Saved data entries
/-- A sample-rate field that is read is at most 655,350 Hz and takes at most two whole bytes (R123). -/
theorem resolveRateField_ok {ck : Chunk} {sr r p q : Nat} (h : resolveRateField ck sr p = .ok (r, q)) :
    (∃ n, n ≤ 2 ∧ q = p + 8 * n) ∧ r ≤ 655350 ∧ (p ≤ 8 * ck.len → q ≤ 8 * ck.len) := by
  unfold resolveRateField at h
  split_ifs at h
  · obtain ⟨f, _, h1, h⟩ := Reader.bind_ok.1 h
    obtain ⟨h3, rfl, rfl⟩ := readHeaderBits_ok.1 h1
    obtain ⟨rfl, rfl⟩ := Reader.pure_ok.1 h
    have := ck.bits_lt p 8
    unfold Chunk.bitsLeft at h3
    exact ⟨⟨1, by decide, rfl⟩, by omega, by omega⟩
  · obtain ⟨h3, rfl, rfl⟩ := readHeaderBits_ok.1 h
    have := ck.bits_lt p 16
    unfold Chunk.bitsLeft at h3
    exact ⟨⟨2, by decide, rfl⟩, by omega, by omega⟩
  · obtain ⟨f, _, h1, h⟩ := Reader.bind_ok.1 h
    obtain ⟨h3, rfl, rfl⟩ := readHeaderBits_ok.1 h1
    obtain ⟨rfl, rfl⟩ := Reader.pure_ok.1 h
    have := ck.bits_lt p 16
    unfold Chunk.bitsLeft at h3
    exact ⟨⟨2, by decide, rfl⟩, by omega, by omega⟩
  · obtain ⟨rfl, rfl⟩ := Reader.pure_ok.1 h
    exact ⟨⟨0, by decide, rfl⟩, tableRate_le sr, id⟩

theorem checkChannels_ok {s : State} {ca : BitVec 4} {c p q : Nat} (h : checkChannels s ca p = .ok (c, q)) :
    c = channelCount ca ∧ c = s.si.channels.toNat ∧ 1 ≤ c ∧ c ≤ s.params.maxChannels ∧ q = p := by
  obtain ⟨_, _, h1, h⟩ := Reader.bind_ok.1 h
  obtain ⟨_, _, h2, h⟩ := Reader.bind_ok.1 h
  obtain ⟨h4, rfl⟩ := gate_ok.1 h1
  obtain ⟨h3, rfl⟩ := gate_ok.1 h2
  obtain ⟨rfl, rfl⟩ := Reader.pure_ok.1 h
  obtain ⟨h5, h6⟩ := (validChannelCount_iff _ _).1 h4
  exact ⟨rfl, beq_iff_eq.1 h3, h5, h6, rfl⟩

/-- A channel count that passes both checks (R270, R409). -/
theorem checkChannels_of_legal {s : State} {ca : BitVec 4} {p : Nat} (hm : channelCount ca ≤ s.params.maxChannels)
    (hc : channelCount ca = s.si.channels.toNat) : checkChannels s ca p = .ok (channelCount ca, p) := by
  have h1 : 1 ≤ channelCount ca := by
    unfold channelCount
    split_ifs <;> omega
  exact (Reader.bind_of_ok (gate_pass ((validChannelCount_iff _ _).2 ⟨h1, hm⟩) _ _)).trans
    (Reader.bind_of_ok (gate_pass (beq_iff_eq.2 hc) _ _))

/-- The sample rate that stands for the rate field `raw`, 0 deferring to STREAMINFO, or its failure (R410). -/
theorem checkRate_eq (s : State) (raw p : Nat) :
    checkRate s raw p =
      if (if raw = 0 then s.si.rate.toNat else raw) ≤ s.params.maxSampleRate then
        .ok (if raw = 0 then s.si.rate.toNat else raw, p)
      else .error .rate := by
  by_cases h : (if raw = 0 then s.si.rate.toNat else raw) ≤ s.params.maxSampleRate
  · rw [if_pos h]
    exact Reader.bind_of_ok (gate_pass ((validSampleRate_iff _ _).2 h) _ _)
  · rw [if_neg h]
    refine Reader.bind_of_error (gate_fail ?_ _ _)
    rw [← Bool.not_eq_true, validSampleRate_iff]
    exact h

theorem checkRate_ok {s : State} {raw r p q : Nat} (h : checkRate s raw p = .ok (r, q)) :
    r = (if raw = 0 then s.si.rate.toNat else raw) ∧ r ≤ s.params.maxSampleRate ∧ q = p := by
  obtain ⟨_, _, h2, h⟩ := Reader.bind_ok.1 h
  obtain ⟨h3, rfl⟩ := gate_ok.1 h2
  obtain ⟨rfl, rfl⟩ := Reader.pure_ok.1 h
  exact ⟨rfl, (validSampleRate_iff _ _).1 h3, rfl⟩

theorem checkBitDepth_ok {s : State} {ss n p q : Nat} (h : checkBitDepth s ss p = .ok (n, q)) :
    n = s.si.bps.toNat ∧ 4 ≤ n ∧ n ≤ 32 ∧ q = p := by
  obtain ⟨_, _, h2, h⟩ := Reader.bind_ok.1 h
  obtain ⟨_, _, h4, h⟩ := Reader.bind_ok.1 h
  obtain ⟨h3, rfl⟩ := gate_ok.1 h2
  obtain ⟨h5, rfl⟩ := gate_ok.1 h4
  obtain ⟨rfl, rfl⟩ := Reader.pure_ok.1 h
  rw [Bool.and_eq_true, validBitDepth_iff, bne_iff_ne] at h3
  exact ⟨beq_iff_eq.1 h5, by omega, by omega, rfl⟩

theorem allowSmall_iff (s : State) (b : Nat) :
    allowSmall s b = true ↔ s.si.total = 0 ∨ s.pos.toNat + b = s.si.total.toNat := by
  unfold allowSmall
  rw [Bool.or_eq_true, beq_iff_eq, beq_iff_eq]
  exact or_congr ⟨fun h => BitVec.eq_of_toNat_eq h, fun h => by rw [h]; rfl⟩ Iff.rfl

theorem checkBlockSize_ok {s : State} {b p q : Nat} {u : Unit} (h : checkBlockSize s b p = .ok (u, q)) :
    1 ≤ b ∧ b ≤ s.params.maxBlockSize ∧ (16 ≤ b ∨ s.si.total = 0 ∨ s.pos.toNat + b = s.si.total.toNat) ∧ q = p := by
  obtain ⟨h1, rfl⟩ := gate_ok.1 h
  obtain ⟨h2, h3⟩ := (validBlockSize_iff _ _ _).1 h1
  rw [← allowSmall_iff]
  split_ifs at h2 with hs
  · exact ⟨h2, h3, .inr hs, rfl⟩
  · exact ⟨by omega, h3, .inl h2, rfl⟩

/-- Everything a header read to its end after its channel assignment says (R400 to R412). -/
theorem headerAfterAssignment_ok {s : State} {o bs sr p q : Nat} {blocking : Bool} {ca : BitVec 4} {hd : FrameHeader}
    (h : headerAfterAssignment s o blocking bs sr ca p = .ok (hd, q)) :
    (∃ n, 2 ≤ n ∧ n ≤ 12 ∧ q = p + 4 + 8 * n) ∧ (p ≤ 8 * s.chunk.len → q ≤ 8 * s.chunk.len) ∧
      hd.blocking = blocking ∧ hd.bsCode = bs ∧ hd.srCode = sr ∧ hd.assign = ca ∧
      hd.crc8 = (crc8 (s.chunk.slice o ((q - 8) / 8 - o))).toNat ∧ hd.crc8 < 256 ∧
      1 ≤ hd.blockSize ∧ hd.blockSize ≤ s.params.maxBlockSize ∧
      (16 ≤ hd.blockSize ∨ s.si.total = 0 ∨ s.pos.toNat + hd.blockSize = s.si.total.toNat) ∧
      hd.channels = channelCount ca ∧ hd.channels = s.si.channels.toNat ∧ hd.bps = s.si.bps.toNat ∧ 4 ≤ hd.bps ∧
      hd.bps ≤ 32 ∧ (hd.rate ≤ s.params.maxSampleRate ∧ hd.rate < 2 ^ 20) ∧ hd.number < 2 ^ 36 ∧
      (bs < 16 → hd.blockSize ≤ 65535) ∧ hd.channels ≤ s.params.maxChannels ∧ s.chunk.bits p 3 ≠ 3 ∧
      s.chunk.bits (p + 3) 1 = 0 := by
  unfold headerAfterAssignment at h
  obtain ⟨ss, _, h1, h⟩ := Reader.bind_ok.1 h
  obtain ⟨_, _, h2, h⟩ := Reader.bind_ok.1 h
  obtain ⟨r, _, h3, h⟩ := Reader.bind_ok.1 h
  obtain ⟨_, _, h4, h⟩ := Reader.bind_ok.1 h
  obtain ⟨number, _, h5, h⟩ := Reader.bind_ok.1 h
  obtain ⟨b, _, h6, h⟩ := Reader.bind_ok.1 h
  obtain ⟨raw, _, h7, h⟩ := Reader.bind_ok.1 h
  obtain ⟨o2, p2, h8, h⟩ := Reader.bind_ok.1 h
  obtain ⟨cRead, _, h9, h⟩ := Reader.bind_ok.1 h
  obtain ⟨_, _, h10, h⟩ := Reader.bind_ok.1 h
  obtain ⟨c, _, h11, h⟩ := Reader.bind_ok.1 h
  obtain ⟨rate, _, h12, h⟩ := Reader.bind_ok.1 h
  obtain ⟨n, _, h13, h⟩ := Reader.bind_ok.1 h
  obtain ⟨_, _, h14, h⟩ := Reader.bind_ok.1 h
  obtain ⟨rfl, rfl⟩ := Reader.pure_ok.1 h
  obtain ⟨hb1, hss, rfl⟩ := readHeaderBits_ok.1 h1
  obtain ⟨hss3, rfl⟩ := gate_ok.1 h2
  obtain ⟨hb3, hres, rfl⟩ := readHeaderBits_ok.1 h3
  obtain ⟨hres0, rfl⟩ := gate_ok.1 h4
  obtain ⟨⟨n5, h51, h52, rfl⟩, h53, h54⟩ := readCodedNumber_ok h5
  obtain ⟨⟨n6, h61, rfl⟩, h62, h63⟩ := resolveBlockSize_ok h6
  obtain ⟨⟨n7, h71, rfl⟩, h72, h73⟩ := resolveRateField_ok h7
  have h8' : (Except.ok (_, _) : Except Cause (Nat × Nat)) = .ok (o2, p2) := h8
  cases h8'
  obtain ⟨hb9, he9, rfl⟩ := readHeaderBits_ok.1 h9
  obtain ⟨hcrc, rfl⟩ := gate_ok.1 h10
  obtain ⟨hc1, hc2, -, hc3, rfl⟩ := checkChannels_ok h11
  obtain ⟨hr1, hr, rfl⟩ := checkRate_ok h12
  obtain ⟨hn1, hn2, hn3, rfl⟩ := checkBitDepth_ok h13
  obtain ⟨hz1, hz2, hz3, rfl⟩ := checkBlockSize_ok h14
  have hlt := s.chunk.bits_lt (p + 3 + 1 + 8 * n5 + 8 * n6 + 8 * n7) 8
  unfold Chunk.bitsLeft at hb9
  refine ⟨⟨n5 + n6 + n7 + 1, by omega, by omega, by omega⟩, fun _ => by omega, rfl, rfl, rfl, rfl, ?_, he9 ▸ hlt, hz1,
    hz2, hz3, hc1, hc2, hn1, hn2, hn3, ⟨hr, ?_⟩, h53, fun hbs => resolveBlockSize_le hbs h6, hc3, ?_, ?_⟩
  · rw [Nat.add_sub_cancel]
    exact beq_iff_eq.1 hcrc
  · have h20 := s.si.rate.isLt
    subst hr1
    dsimp only
    split_ifs <;> omega
  · subst hss
    exact bne_iff_ne.1 hss3
  · subst hres
    exact beq_iff_eq.1 hres0

/-- The block-size and sample-rate codes that are read (R400). -/
theorem headerCodes_ok {ck : Chunk} {codes : Nat × Nat} {p q : Nat} (h : headerCodes ck p = .ok (codes, q)) :
    codes = (ck.bits p 4, ck.bits (p + 4) 4) ∧ q = p + 8 ∧ 8 ≤ ck.bitsLeft p ∧ codes.1 ≠ 0 ∧ codes.2 ≠ 15 := by
  obtain ⟨bs, _, h1, h⟩ := Reader.bind_ok.1 h
  obtain ⟨_, _, h2, h⟩ := Reader.bind_ok.1 h
  obtain ⟨sr, _, h3, h⟩ := Reader.bind_ok.1 h
  obtain ⟨_, _, h4, h⟩ := Reader.bind_ok.1 h
  obtain ⟨rfl, rfl⟩ := Reader.pure_ok.1 h
  obtain ⟨hb1, rfl, rfl⟩ := readHeaderBits_ok.1 h1
  obtain ⟨hg1, rfl⟩ := gate_ok.1 h2
  obtain ⟨hb3, rfl, rfl⟩ := readHeaderBits_ok.1 h3
  obtain ⟨hg2, rfl⟩ := gate_ok.1 h4
  unfold Chunk.bitsLeft at *
  exact ⟨rfl, rfl, by omega, by simpa using hg1, by simpa using hg2⟩

/-- A header read to its end is read through its codes, its channel assignment and the rest (R400). -/
theorem headerAfterSync_ok {s : State} {o p q : Nat} {blocking : Bool} {hd : FrameHeader}
    (h : headerAfterSync s o blocking p = .ok (hd, q)) :
    12 ≤ s.chunk.bitsLeft p ∧ s.chunk.bits (p + 8) 4 < 11 ∧
      headerCodes s.chunk p = .ok ((s.chunk.bits p 4, s.chunk.bits (p + 4) 4), p + 8) ∧
      headerAfterAssignment s o blocking (s.chunk.bits p 4) (s.chunk.bits (p + 4) 4)
        (BitVec.ofNat 4 (s.chunk.bits (p + 8) 4)) (p + 12) = .ok (hd, q) := by
  obtain ⟨codes, _, h1, h⟩ := Reader.bind_ok.1 h
  obtain ⟨ca, _, h2, h⟩ := Reader.bind_ok.1 h
  obtain ⟨_, _, h3, h⟩ := Reader.bind_ok.1 h
  have hc := headerCodes_ok h1
  obtain ⟨rfl, rfl, hb, -, -⟩ := hc
  obtain ⟨hb2, rfl, rfl⟩ := readHeaderBits_ok.1 h2
  obtain ⟨hg, rfl⟩ := gate_ok.1 h3
  unfold Chunk.bitsLeft at *
  exact ⟨by omega, by simpa using hg, h1, h⟩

What is being asked: Please copy only the lines between the first line of the entries and the line with "c = channelCount", keeping those two end lines as well, exactly as written.

Response to the task:
/-- A sample-rate field that is read is at most 655,350 Hz and takes at most two whole bytes (R123). -/
theorem resolveRateField_ok {ck : Chunk} {sr r p q : Nat} (h : resolveRateField ck sr p = .ok (r, q)) :
    (∃ n, n ≤ 2 ∧ q = p + 8 * n) ∧ r ≤ 655350 ∧ (p ≤ 8 * ck.len → q ≤ 8 * ck.len) := by
  unfold resolveRateField at h
  split_ifs at h
  · obtain ⟨f, _, h1, h⟩ := Reader.bind_ok.1 h
    obtain ⟨h3, rfl, rfl⟩ := readHeaderBits_ok.1 h1
    obtain ⟨rfl, rfl⟩ := Reader.pure_ok.1 h
    have := ck.bits_lt p 8
    unfold Chunk.bitsLeft at h3
    exact ⟨⟨1, by decide, rfl⟩, by omega, by omega⟩
  · obtain ⟨h3, rfl, rfl⟩ := readHeaderBits_ok.1 h
    have := ck.bits_lt p 16
    unfold Chunk.bitsLeft at h3
    exact ⟨⟨2, by decide, rfl⟩, by omega, by omega⟩
  · obtain ⟨f, _, h1, h⟩ := Reader.bind_ok.1 h
    obtain ⟨h3, rfl, rfl⟩ := readHeaderBits_ok.1 h1
    obtain ⟨rfl, rfl⟩ := Reader.pure_ok.1 h
    have := ck.bits_lt p 16
    unfold Chunk.bitsLeft at h3
    exact ⟨⟨2, by decide, rfl⟩, by omega, by omega⟩
  · obtain ⟨rfl, rfl⟩ := Reader.pure_ok.1 h
    exact ⟨⟨0, by decide, rfl⟩, tableRate_le sr, id⟩

theorem checkChannels_ok {s : State} {ca : BitVec 4} {c p q : Nat} (h : checkChannels s ca p = .ok (c, q)) :
    c = channelCount ca ∧ c = s.si.channels.toNat ∧ 1 ≤ c ∧ c ≤ s.params.maxChannels ∧ q = p := by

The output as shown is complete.